> **Stored data**
/-! ### Timebase -/

/-- `decideHalt` changes nothing but root, seq. -/
@[simp] theorem State.decideHalt_frame (s : State) (r : RequestRecord) :
    (s.decideHalt r).tracks = s.tracks ∧ (s.decideHalt r).lanes = s.lanes ∧ (s.decideHalt r).cells = s.cells ∧
      (s.decideHalt r).events = s.events ∧ (s.decideHalt r).requests = s.requests ∧
      (s.decideHalt r).handler = s.handler ∧ (s.decideHalt r).plan = s.plan ∧ (s.decideHalt r).cursor = s.cursor ∧
      (s.decideHalt r).clock = s.clock ∧ (s.decideHalt r).pending = s.pending := by
  simp [decideHalt]

/-- `escalate` changes nothing but root, seq. -/
@[simp] theorem State.escalate_frame (s : State) :
    (s.escalate).tracks = s.tracks ∧ (s.escalate).lanes = s.lanes ∧ (s.escalate).cells = s.cells ∧
      (s.escalate).events = s.events ∧ (s.escalate).requests = s.requests ∧ (s.escalate).handler = s.handler ∧
      (s.escalate).plan = s.plan ∧ (s.escalate).cursor = s.cursor ∧ (s.escalate).clock = s.clock ∧
      (s.escalate).pending = s.pending := by
  simp [escalate]

/-- `addSecondary` changes nothing but root, seq. -/
@[simp] theorem State.addSecondary_frame (s : State) (r : RequestRecord) :
    (s.addSecondary r).tracks = s.tracks ∧ (s.addSecondary r).lanes = s.lanes ∧ (s.addSecondary r).cells = s.cells ∧
      (s.addSecondary r).events = s.events ∧ (s.addSecondary r).requests = s.requests ∧
      (s.addSecondary r).handler = s.handler ∧ (s.addSecondary r).plan = s.plan ∧
      (s.addSecondary r).cursor = s.cursor ∧ (s.addSecondary r).clock = s.clock ∧
      (s.addSecondary r).pending = s.pending := by
  unfold addSecondary; simp only []; split <;> simp

/-- `addNotice` changes nothing but root. -/
@[simp] theorem State.addNotice_frame (s : State) (r : RequestRecord) (late : Bool) :
    (s.addNotice r late).seq = s.seq ∧ (s.addNotice r late).tracks = s.tracks ∧
      (s.addNotice r late).lanes = s.lanes ∧ (s.addNotice r late).cells = s.cells ∧
      (s.addNotice r late).events = s.events ∧ (s.addNotice r late).requests = s.requests ∧
      (s.addNotice r late).handler = s.handler ∧ (s.addNotice r late).plan = s.plan ∧
      (s.addNotice r late).cursor = s.cursor ∧ (s.addNotice r late).clock = s.clock ∧
      (s.addNotice r late).pending = s.pending := by
  simp [addNotice]

/-- `processRecord` changes nothing but root, seq. -/
@[simp] theorem State.processRecord_frame (s : State) (r : RequestRecord) :
    (s.processRecord r).tracks = s.tracks ∧ (s.processRecord r).lanes = s.lanes ∧
      (s.processRecord r).cells = s.cells ∧ (s.processRecord r).events = s.events ∧
      (s.processRecord r).requests = s.requests ∧ (s.processRecord r).handler = s.handler ∧
      (s.processRecord r).plan = s.plan ∧ (s.processRecord r).cursor = s.cursor ∧
      (s.processRecord r).clock = s.clock ∧ (s.processRecord r).pending = s.pending := by
  unfold processRecord; split <;> simp

/-- `takeOwnRequest` changes nothing but requests, root, seq. -/
@[simp] theorem State.takeOwnRequest_frame (s : State) :
    (s.takeOwnRequest).tracks = s.tracks ∧ (s.takeOwnRequest).lanes = s.lanes ∧ (s.takeOwnRequest).cells = s.cells ∧
      (s.takeOwnRequest).events = s.events ∧ (s.takeOwnRequest).handler = s.handler ∧
      (s.takeOwnRequest).plan = s.plan ∧ (s.takeOwnRequest).cursor = s.cursor ∧ (s.takeOwnRequest).clock = s.clock ∧
      (s.takeOwnRequest).pending = s.pending := by
  unfold takeOwnRequest; split <;> simp

/-- `raiseGrant` changes nothing but root, seq. -/
@[simp] theorem State.raiseGrant_frame (s : State) :
    (s.raiseGrant).tracks = s.tracks ∧ (s.raiseGrant).lanes = s.lanes ∧ (s.raiseGrant).cells = s.cells ∧
      (s.raiseGrant).events = s.events ∧ (s.raiseGrant).requests = s.requests ∧ (s.raiseGrant).handler = s.handler ∧
      (s.raiseGrant).plan = s.plan ∧ (s.raiseGrant).cursor = s.cursor ∧ (s.raiseGrant).clock = s.clock ∧
      (s.raiseGrant).pending = s.pending := by
  simp [raiseGrant]

/-- `testGrant` changes nothing but root, seq. -/
@[simp] theorem State.testGrant_frame (s : State) :
    (s.testGrant).tracks = s.tracks ∧ (s.testGrant).lanes = s.lanes ∧ (s.testGrant).cells = s.cells ∧
      (s.testGrant).events = s.events ∧ (s.testGrant).requests = s.requests ∧ (s.testGrant).handler = s.handler ∧
      (s.testGrant).plan = s.plan ∧ (s.testGrant).cursor = s.cursor ∧ (s.testGrant).clock = s.clock ∧
      (s.testGrant).pending = s.pending := by
  unfold testGrant; (repeat' split) <;> simp

/-- `sendBeat` changes nothing but root, handler. -/
@[simp] theorem State.sendBeat_frame (s : State) :
    (s.sendBeat).seq = s.seq ∧ (s.sendBeat).tracks = s.tracks ∧ (s.sendBeat).lanes = s.lanes ∧
      (s.sendBeat).cells = s.cells ∧ (s.sendBeat).events = s.events ∧ (s.sendBeat).requests = s.requests ∧
      (s.sendBeat).plan = s.plan ∧ (s.sendBeat).cursor = s.cursor ∧ (s.sendBeat).clock = s.clock ∧
      (s.sendBeat).pending = s.pending := by
  simp [sendBeat]

/-- `emit` changes nothing but requests, root, seq, handler. -/
@[simp] theorem State.emit_frame (s : State) :
    (s.emit).tracks = s.tracks ∧ (s.emit).lanes = s.lanes ∧ (s.emit).cells = s.cells ∧ (s.emit).events = s.events ∧
      (s.emit).plan = s.plan ∧ (s.emit).cursor = s.cursor ∧ (s.emit).clock = s.clock ∧ (s.emit).pending = s.pending := by
  unfold emit; simp only []; (repeat' split) <;> simp

/-- `emitOrDefer` changes nothing but requests, root, seq, handler. -/
@[simp] theorem State.emitOrDefer_frame (s : State) :
    (s.emitOrDefer).tracks = s.tracks ∧ (s.emitOrDefer).lanes = s.lanes ∧ (s.emitOrDefer).cells = s.cells ∧
      (s.emitOrDefer).events = s.events ∧ (s.emitOrDefer).plan = s.plan ∧ (s.emitOrDefer).cursor = s.cursor ∧
      (s.emitOrDefer).clock = s.clock ∧ (s.emitOrDefer).pending = s.pending := by
  unfold emitOrDefer; split <;> simp

/-- `emitDeferred` changes nothing but requests, root, seq, handler. -/
@[simp] theorem State.emitDeferred_frame (s : State) :
    (s.emitDeferred).tracks = s.tracks ∧ (s.emitDeferred).lanes = s.lanes ∧ (s.emitDeferred).cells = s.cells ∧
      (s.emitDeferred).events = s.events ∧ (s.emitDeferred).plan = s.plan ∧ (s.emitDeferred).cursor = s.cursor ∧
      (s.emitDeferred).clock = s.clock ∧ (s.emitDeferred).pending = s.pending := by
  unfold emitDeferred; split <;> simp

/-- `cadence` changes nothing but requests, root, seq, handler. -/
@[simp] theorem State.cadence_frame (s : State) (k : Nat) :
    (s.cadence k).tracks = s.tracks ∧ (s.cadence k).lanes = s.lanes ∧ (s.cadence k).cells = s.cells ∧
      (s.cadence k).events = s.events ∧ (s.cadence k).plan = s.plan ∧ (s.cadence k).cursor = s.cursor ∧
      (s.cadence k).clock = s.clock ∧ (s.cadence k).pending = s.pending := by
  unfold cadence; (repeat' split) <;> simp

/-- `measureRoundTrip` changes nothing but root. -/
@[simp] theorem State.measureRoundTrip_frame (s : State) (e : OutstandingBeat) :
    (s.measureRoundTrip e).seq = s.seq ∧ (s.measureRoundTrip e).tracks = s.tracks ∧
      (s.measureRoundTrip e).lanes = s.lanes ∧ (s.measureRoundTrip e).cells = s.cells ∧
      (s.measureRoundTrip e).events = s.events ∧ (s.measureRoundTrip e).requests = s.requests ∧
      (s.measureRoundTrip e).handler = s.handler ∧ (s.measureRoundTrip e).plan = s.plan ∧
      (s.measureRoundTrip e).cursor = s.cursor ∧ (s.measureRoundTrip e).clock = s.clock ∧
      (s.measureRoundTrip e).pending = s.pending := by
  unfold measureRoundTrip; split <;> simp

/-- The records of a frame, processed one after another, change nothing but the root timebase and the sequencer. -/
theorem foldl_slots_frame (l : List (Option RequestRecord)) : ∀ s : State,
    let t := l.foldl State.processSlot s
    t.tracks = s.tracks ∧ t.lanes = s.lanes ∧ t.cells = s.cells ∧ t.events = s.events ∧ t.requests = s.requests ∧
      t.handler = s.handler ∧ t.plan = s.plan ∧ t.cursor = s.cursor ∧ t.clock = s.clock ∧ t.pending = s.pending := by
  induction l with
  | nil => intro s; simp
  | cons slot rest ih =>
    intro s
    cases slot with
    | none => exact ih s
    | some r => have h := ih (s.processRecord r); simp only [State.processRecord_frame] at h; exact h

/-- `processSlots` changes nothing but root, seq. -/
@[simp] theorem State.processSlots_frame (s : State) (f : BeatFields) :
    (s.processSlots f).tracks = s.tracks ∧ (s.processSlots f).lanes = s.lanes ∧ (s.processSlots f).cells = s.cells ∧
      (s.processSlots f).events = s.events ∧ (s.processSlots f).requests = s.requests ∧
      (s.processSlots f).handler = s.handler ∧ (s.processSlots f).plan = s.plan ∧
      (s.processSlots f).cursor = s.cursor ∧ (s.processSlots f).clock = s.clock ∧
      (s.processSlots f).pending = s.pending := by
  unfold processSlots; exact foldl_slots_frame f.slots.toList s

> **Brief**
Your task for the entries above: copy exactly the span starting with the line with "(s.processRecord r).tracks = s.tracks" and going on through the line with "(s.processRecord r).plan = s.plan", both lines included, and nothing else.

> **Problem solution**
    (s.processRecord r).tracks = s.tracks ∧ (s.processRecord r).lanes = s.lanes ∧
      (s.processRecord r).cells = s.cells ∧ (s.processRecord r).events = s.events ∧
      (s.processRecord r).requests = s.requests ∧ (s.processRecord r).handler = s.handler ∧
      (s.processRecord r).plan = s.plan ∧ (s.processRecord r).cursor = s.cursor ∧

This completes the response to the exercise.